Among FN cases, grade I small vessel disease was the most common missed diagnosis followed by acute focal infarctions (Figs. 4, 5). Fortunately, these FN cases were not significant. All of these lesions were relatively small in size and number; thus, a more careful imaging evaluation may improve the diagnostic accuracy of resident’s interpretations. In the case of acute focal infarction, the meticulous evaluation of the apparent diffusion coefficient map can be helpful to make an accurate diagnosis.

Fig. 4
figure 4

False-negative case. A 47-year-old female patient with acute facial numbness. a, b A tiny diffusion restriction is noted in the lateral portion of the left sided medulla (arrows). This finding is characteristic of acute lateral medullary infarction. However, all residents missed this lesion and interpreted the image as normal. c, d Two days after admission, the lesion increases in size with more conspicuous ADC change

Fig. 5
figure 5

False-negative case. A 68-year-male patient with sudden onset vertigo. a, b Small extraaxial mass is located in the right high parietal convexity without diffusion restriction. c The lesion exhibits isointensity on FLAIR image. However, all residents interpret DWI as normal. d, e On contrast-enhanced axial (d) and sagittal (e) T1-weighted images from the following day, the lesion exhibits homogenous enhancement, suggesting convexity meningioma

In addition, our study showed good interobserver reliability between the interpretations of residents and attending neuroradiologist. This result suggests the possibility that the resident’s interpretations of DWI may be reliable in the patient with acute neurologic deficits who visit the ED before the final interpretations of the subspecialized neuroradiologist become available. Interestingly, κ values for interobserver reliability between residents and attending neuroradiologist tended to increase as the level of the compared resident increased. These results may indicate that clinical experiences during residency training can be an important factor for imaging interpretation.

There are several limitations of this study. First, a relatively small number of enrolled patients and participating residents at each level of residency training were included in this study. Therefore, our study had a weakness for generalization. Second, we did not investigate the clinical outcome during patient’s total hospital stay, because this study was retrospective. Thus, we could not analyze the final effect of residents’ interpretations on patients’ clinical outcomes. Third, insufficient evaluations were available for infratentorial lesions, because DWI examinations performed at our institution did not focus on the posterior fossa with thin-section slices. Finally, we used the final interpretation of only one attending neuroradiologist as the reference standard. Ultimately, we could not evaluate the possibility of FP and FN results made by the attending radiologist.

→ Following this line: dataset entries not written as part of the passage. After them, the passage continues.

/-- R147: the source of a copy is read, and its KIND 0 locks are released; or the copy stalls. -/
def State.readCopy (s : State) (u slot : Nat) (c : Copy) : State × Option Copy :=
  match s.copySource u slot c with
  | (s1, ps, e) =>
    if e.stalls then (s1.copyAfter u slot c c.moved c.line none e, none)
    else
      let c1 := { c with todo := some ps, fault := !e.done, errs := s1.shortRanks u c }
      ((s1.freeSource u slot).updCopy u slot fun c => { c with todo := c1.todo, fault := c1.fault, errs := c1.errs }, some c1)

/-- Move a command's bytes as far as they can be moved. -/
def State.moveCopy (s : State) (u slot : Nat) (c : Copy) : State :=
  match c.todo with
  | some ps => s.writeCopy u slot c ps
  | none => match s.readCopy u slot c with
    | (s1, none) => s1
    | (s1, some c1) => s1.writeCopy u slot c1 (c1.todo.getD [])

/-- R350: a posted command may issue. -/
def State.copyReady (s : State) (u slot : Nat) (c : Copy) : Bool :=
  s.sourceReady u c && s.locksFree (s.locksFor u slot (s.copyReads u c) (s.copyWrites u c)) && (s.teamOf u).place == .resident

/-- R350: a command issues: it takes its range locks, and a FULL source drains. -/
def State.copyStart (s : State) (u slot : Nat) (c : Copy) : State :=
  let t := s.teamOf u
  let s1 := s.takeLocks (s.locksFor u slot (s.copyReads u c) (s.copyWrites u c))
  let s2 := if c.skind = 2 then s1.bufEvent t.core (t.bufBase + c.sbuf) noTeam 0 Buf.drain else s1
  s2.updCopy u slot fun c => { c with state := .issued 0 }

/-- R414: the copies of a team that has been stopped finish the lines in which they stand, as far as they can be written; then
its locks are released. -/
def State.copyTails (s : State) (u : Nat) : State :=
  let s1 := (s.teamOf u).ring.foldl (fun s r =>
    match s.writePieces u r.1 (r.2.todo.getD []) with
    | (s1, n, .wait) => s1.updCopy u r.1 fun c => { c with todo := some ((r.2.todo.getD []).drop n) }
    | (s1, _, _) => (s1.farDone (.engine u r.1)).updTeam u fun t => { t with ring := t.ring.filter fun q => q.1 != r.1 }) s
  if (s1.teamOf u).ring.isEmpty then s1.dropRanges u else s1

/-- R350: a command issues when its range locks and its source handle allow, and moves. -/
def execCopyIssue (u : Nat) (s : State) : Out1 :=
  if (s.teamOf u).place = .aborted then .next (s.copyTails u)
  else match (s.teamOf u).nextCopy with
  | none => .next s
  | some (slot, c) =>
    if c.state = .issued 0 then .next (s.moveCopy u slot c)
    else if s.copyReady u slot c then .next ((s.copyStart u slot c).moveCopy u slot c)
    else .next s

/-- Bytes `lo` to `lo + n` of a piece, and what is left of it. -/
def Piece.cut (p : Piece) (lo n : Nat) : Piece × List Piece :=
  let m := min n (p.n - lo)
  if p.low || p.high || m = 0 then (p, [])
  else
    ({ va := p.va + lo, n := m, v := p.v / 256 ^ lo % 256 ^ m },
     (if lo = 0 then [] else [{ va := p.va, n := lo, v := p.v % 256 ^ lo }])
      ++ if p.n ≤ lo + m then [] else [{ va := p.va + lo + m, n := p.n - lo - m, v := p.v / 256 ^ (lo + m) }])

/-- R158, R179: a copy's bytes are written one at a time in any order: the next command issues, or reads its source, or
writes `n` bytes from byte `lo` on of piece `k`. -/
def State.copyPart (s : State) (u k lo n : Nat) : State :=
  match (s.teamOf u).nextCopy with
  | none => s
  | some (slot, c) =>
    if c.state = .posted then (if s.copyReady u slot c then s.copyStart u slot c else s)
    else match c.todo with
      | none => (s.readCopy u slot c).1
      | some ps => match ps[k]? with
        | none => s.copyAfter u slot c c.moved c.line (some ps) (if ps.isEmpty then .ok 0 else .wait)
        | some p =>
          let x := p.cut lo n
          let rest := ps.take k ++ x.2 ++ ps.drop (k + 1)
          match s.writePieces u slot [x.1] with
          | (s1, 0, e) => s1.copyAfter u slot c c.moved c.line (some ps) e
          | (s1, _, _) => s1.copyAfter u slot c (c.moved + 1) (x.1.va / 128) (some rest) (if rest.isEmpty then .ok 0 else .wait)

However, this method was used successfully in the previous studies [1, 3, 8]. To valid our result, further studies with additional attending neuroradiologists or more experienced senior attending neuroradiologists are required.

Conclusion

In conclusion, high-level residents exhibited a better diagnostic accuracy for interpreting DWI ordered from the ED compared with junior residents, and the level of resident training had a significant effect on their diagnostic performances. Good interobserver reliability was noted between the interpretations of residents and attending neuroradiologist. Therefore, radiology residents can safely provide interpretations of DWI requested by the ED, and efforts to focus on detecting small lesions can be helpful to reduce residents’ errors.